Saturday, January 12, 2013


Here I am, back in site.

Close of Service conference is now in the rear view mirror and while I thoroughly enjoyed it, all of the excitement about post service plans and seeing all of my friends made coming home a double bummer.


Shakira, our largest sow, gave birth to 10 piglets one New Years Day, but because of mastitis or some other problem, she didn't produce any milk.  Only two piglets have survived, and they will be stunted if the do live.  This makes me sad, sad of course as death should make me, but also because I wasn't here to help, and also because Ismael probably feels like it was his fault even though there was likely nothing he could do differently.

Still it makes me happy that I have emotions and knowledge of this tragedy.  There are so many Americans who have no connection to the food they eat and have no idea of the every day tragedies that happen on the farm, even a small farm with good practices and caring hearts.


Parents have told me they've begun planting the trees we gave, the ones we gave the school are all planted too.  One mother confessed she had left her baby trees unattended and the chickens had pecked them near to death.  I reminded her that during grafting all of the leaves are usually removed from the scion and the root stock is completely beheaded, so the trees will likely recover as long as she protects them.


Christmas in the states was wonderful.  It was so good to see everyone.  We made a whirlwind tour that left me wanting for more time.  It made coming back hard, but once we were queuing at Passport control in Quito I realized that I'll be here for less time than all of the study abroad kids who were around me.  Even so, celebrating the end at the COS conference with a full three months left seemed a little premature.


Stacie and I got to the training center two days early.  We endured some post-Christmas feasting self-abasement by dragging ourselves over seven miles and up 2500 ft over the mini mountain Ilalo near Tumbaco.  My new GPS heartrate monitor told me I burned 5000 calories!  Needless to say I couldn't walk normally for two days.


The COS conference was all about making our service marketable, applying and interviewing for jobs, networking, closing projects, and saying goodbye.  I have a list of things I need to sell before I leave and it includes: all of the pigs, the refridgerator, the oven, the guest bed, the master (double) bed, the pots and pans, the dish and flatware, and the kitchen table.

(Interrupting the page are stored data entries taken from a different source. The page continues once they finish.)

/-! ### The listener masks -/

/-- 43_listener_masks.md R151, R152: EN.MB sets and DIS.MB clears one mailbox bit. -/
def Obligations.MailboxBitEffect : Prop :=
  ∀ (l m : Byte) (b : Bool) (i : Instr) (s : State), s.Inv → i = (if b then .enMb l m else .disMb l m) →
    encode i = [(if b then 0x00000028 else 0x00000029) ||| m.setWidth 32 <<< 8 ||| l.setWidth 32 <<< 16] ∧
    (l.toNat < s.params.nl → m.toNat < s.params.nf → ∃ t, exec i s = .next t ∧
      (∀ k j, t.maskBit k j = if k = l ∧ j = m.toNat then b else s.maskBit k j) ∧ t.lmask.length = s.lmask.length ∧
      t = { s with lmask := t.lmask, responses := s.responses ++ [⟨.ok, 0, 0, 0⟩] }) ∧
    (l.toNat < s.params.nl → s.params.nf ≤ m.toNat →
      exec i s = .next { s with responses := s.responses ++ [⟨.invalidMailbox, 0, 0, 0⟩] }) ∧
    (s.params.nl ≤ l.toNat →
      exec i s = .fault (.illegal .unknownListener { s with responses := s.responses ++ [⟨.illegal, 0, 0, 0⟩] }))

/-- 43_listener_masks.md R153, R154: EN.GEN sets and DIS.GEN clears the general bit, bit NF. -/
def Obligations.GeneralBitEffect : Prop :=
  ∀ (l : Byte) (b : Bool) (i : Instr) (s : State), s.Inv → i = (if b then .enGen l else .disGen l) →
    encode i = [(if b then 0x0000002A else 0x0000002B) ||| l.setWidth 32 <<< 16] ∧
    (l.toNat < s.params.nl → ∃ t, exec i s = .next t ∧
      (∀ k j, t.maskBit k j = if k = l ∧ j = s.params.nf then b else s.maskBit k j) ∧ t.lmask.length = s.lmask.length ∧
      t = { s with lmask := t.lmask, responses := s.responses ++ [⟨.ok, 0, 0, 0⟩] }) ∧
    (s.params.nl ≤ l.toNat →
      exec i s = .fault (.illegal .unknownListener { s with responses := s.responses ++ [⟨.illegal, 0, 0, 0⟩] }))

/-- 43_listener_masks.md R155: IS.EN. -/
def Obligations.IsEnReply : Prop :=
  ∀ (l i : Byte) (s : State),
    encode (.isEn l i) = [0x0000002C ||| i.setWidth 32 <<< 8 ||| l.setWidth 32 <<< 16] ∧
    (l.toNat < s.params.nl → i.toNat ≤ s.params.nf → exec (.isEn l i) s =
      .next { s with responses := s.responses ++ [⟨.ok, if s.maskBit l i.toNat then 1 else 0, 0, 0⟩] }) ∧
    (s.params.nl ≤ l.toNat → exec (.isEn l i) s =
      .fault (.illegal .unknownListener { s with responses := s.responses ++ [⟨.illegal, 0, 0, 0⟩] })) ∧
    (l.toNat < s.params.nl → s.params.nf < i.toNat → exec (.isEn l i) s =
      .fault (.illegal .outOfDomain { s with responses := s.responses ++ [⟨.illegal, 0, 0, 0⟩] }))

/-- 43_listener_masks.md R156: what IS.EN reads back after EN and DIS, that every other bit stays, that doing it twice is
doing it once, and that commands on different bits or different listeners commute. -/
def Obligations.MaskLaws : Prop :=
  ∀ (s : State) (l m : Byte), s.Inv → l.toNat < s.params.nl → m.toNat < s.params.nf →
    let gen : Byte := BitVec.ofNat 8 s.params.nf
    let reads : Instr → Byte → Word → Prop := fun i j w =>
      ∃ t, exec i s = .next t ∧ lastResponse (exec (.isEn l j) t) = some ⟨.ok, w, 0, 0⟩
    let masksAfter : List Instr → Option (List Word) := fun is => (execAll is s).map (·.lmask)
    (reads (.enMb l m) m 1 ∧ reads (.disMb l m) m 0 ∧ reads (.enGen l) gen 1 ∧ reads (.disGen l) gen 0) ∧
    (∀ i j t, (i, j) ∈ [(Instr.enMb l m, m.toNat), (.disMb l m, m.toNat), (.enGen l, s.params.nf),
        (.disGen l, s.params.nf)] → exec i s = .next t →
      ∀ k n, (k, n) ≠ (l, j) → t.maskBit k n = s.maskBit k n) ∧
    (∀ i ∈ [Instr.enMb l m, .disMb l m, .enGen l, .disGen l], masksAfter [i, i] = masksAfter [i]) ∧
    ∀ (l' m' : Byte), l'.toNat < s.params.nl → m'.toNat < s.params.nf →
      ∀ i ∈ [Instr.enMb l m, .disMb l m, .enGen l, .disGen l],
      ∀ j ∈ [Instr.enMb l' m', .disMb l' m', .enGen l', .disGen l'],
        l ≠ l' ∨ (if i.op = .enMb ∨ i.op = .disMb then some m else none) ≠
          (if j.op = .enMb ∨ j.op = .disMb then some m' else none) →
        masksAfter [i, j] = masksAfter [j, i]

/-! ### Dispatch -/

/-- 44_dispatch.md R166: DISPATCH, its events in the order of R172, the drop count and the reply. -/
def Obligations.DispatchEffect : Prop :=
  ∀ (m : Byte) (f : Frame) (s : State),
    encode (.dispatch m f) = [0x00000030 ||| m.setWidth 32 <<< 8, f.fw0, f.fw1, f.fw2, f.fw3, f.fw4, f.fw5] ∧
    (m.toNat < s.params.nf →
      let step1 : List Event := (s.mbcbAt m).toList.map fun h => .deliv .cbMb m h f
      let step2 : List Event := s.slots.toList.flatMap fun o => o.toList.flatMap fun l =>
        if s.maskBit l m.toNat = true then [.deliv .lsMb m (l.setWidth 32) f] else []
      let step3 : List Event := if s.mbcbAt m = none then s.gcb.toList.map fun h => .deliv .cbGen m h f else []
      let step4 : List Event := s.slots.toList.flatMap fun o => o.toList.flatMap fun l =>
        if s.maskBit l m.toNat = false ∧ s.maskBit l s.params.nf = true then [.deliv .lsGen m (l.setWidth 32) f] else []
      let es := step1 ++ step2 ++ step3 ++ step4
      exec (.dispatch m f) s =
        .next { s with
          drops := if es.length = 0 then s.drops + 1 else s.drops
          events := s.events ++ es
          responses := s.responses ++ [⟨.ok, BitVec.ofNat 32 es.length, 0, 0⟩] }) ∧
    (s.params.nf ≤ m.toNat → exec (.dispatch m f) s =
      .fault (.illegal .outOfDomain { s with responses := s.responses ++ [⟨.illegal, 0, 0, 0⟩] }))

/-- 44_dispatch.md R178: the decision table. The callback column decides the callback events, and each slot's columns decide
that slot's event, whatever the other columns say. -/
def Obligations.DecisionTable : Prop :=
  ∀ (m : Byte) (f : Frame) (s : State), m.toNat < s.params.nf →
    ∃ t es, exec (.dispatch m f) s = .next t ∧ t.events = s.events ++ es ∧
      (es.filter fun e => e.listener?.isNone) =
        (match s.mbcbAt m, s.gcb with
         | some h, none => [.deliv .cbMb m h f]
         | some h, some _ => [.deliv .cbMb m h f]
         | none, some h => [.deliv .cbGen m h f]
         | none, none => []) ∧
      (es.filter fun e => e.listener?.isSome).Perm
        (s.slots.toList.flatMap fun o => match o with
         | none => []
         | some l =>
           match s.maskBit l m.toNat, s.maskBit l s.params.nf with
           | true, false => [.deliv .lsMb m (l.setWidth 32) f]
           | true, true => [.deliv .lsMb m (l.setWidth 32) f]
           | false, true => [.deliv .lsGen m (l.setWidth 32) f]
           | false, false => [])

There are officially 99 days left of service.  Last night I celebrated by making chili, having a glass of wine, and watching a movie.


Yesterday I went to town with Ismael to buy more pig feed,  we're buying expired chicken feed now to try to make the business more affordable.  The pigs seem to like it well enough and it's about half as expensive as the commercial stuff.  I did my own shopping as well and now the fridge is full again and so is my stomach.


While I continue through the Iliad (40% now), I've started reading Joel Salatin's You Can Farm and am liking it so far.  Here are some heady quotations:

"Usually, each generation lives just a little above their means. This tends towards impoverishment."

"There is simply no excuse for any type of agriculture that degrades the environment...Any food production system that stinks up the neighborhood -- regardless of how rural -- is unacceptable...If you ever smell manure, you're smelling mismanagement."

"We have created an agriculturally illiterate consuming populace."

"Roughly 30 years ago (from 1998), the farmer received 35 cents of every retail food dollar. Today (1998) his share is less than 9 cents and will soon hit 8 cents if present trends continue."

"The sooner we involve people with their food and show them there is something better than Twinkies and Pop Tarts, cardboard tomatoes and cellulose apples, greasy spareribs and pale eggs, they will realize that the 'system' is totally rotten.  We cannot get an educated, proactive populace as long as we have an agriculture so far removed from end users that they think milk comes from a jug and fish sticks swim around in the ocean."

"Until you know how to make money on an acre of land, you won't know how to make money on two acres."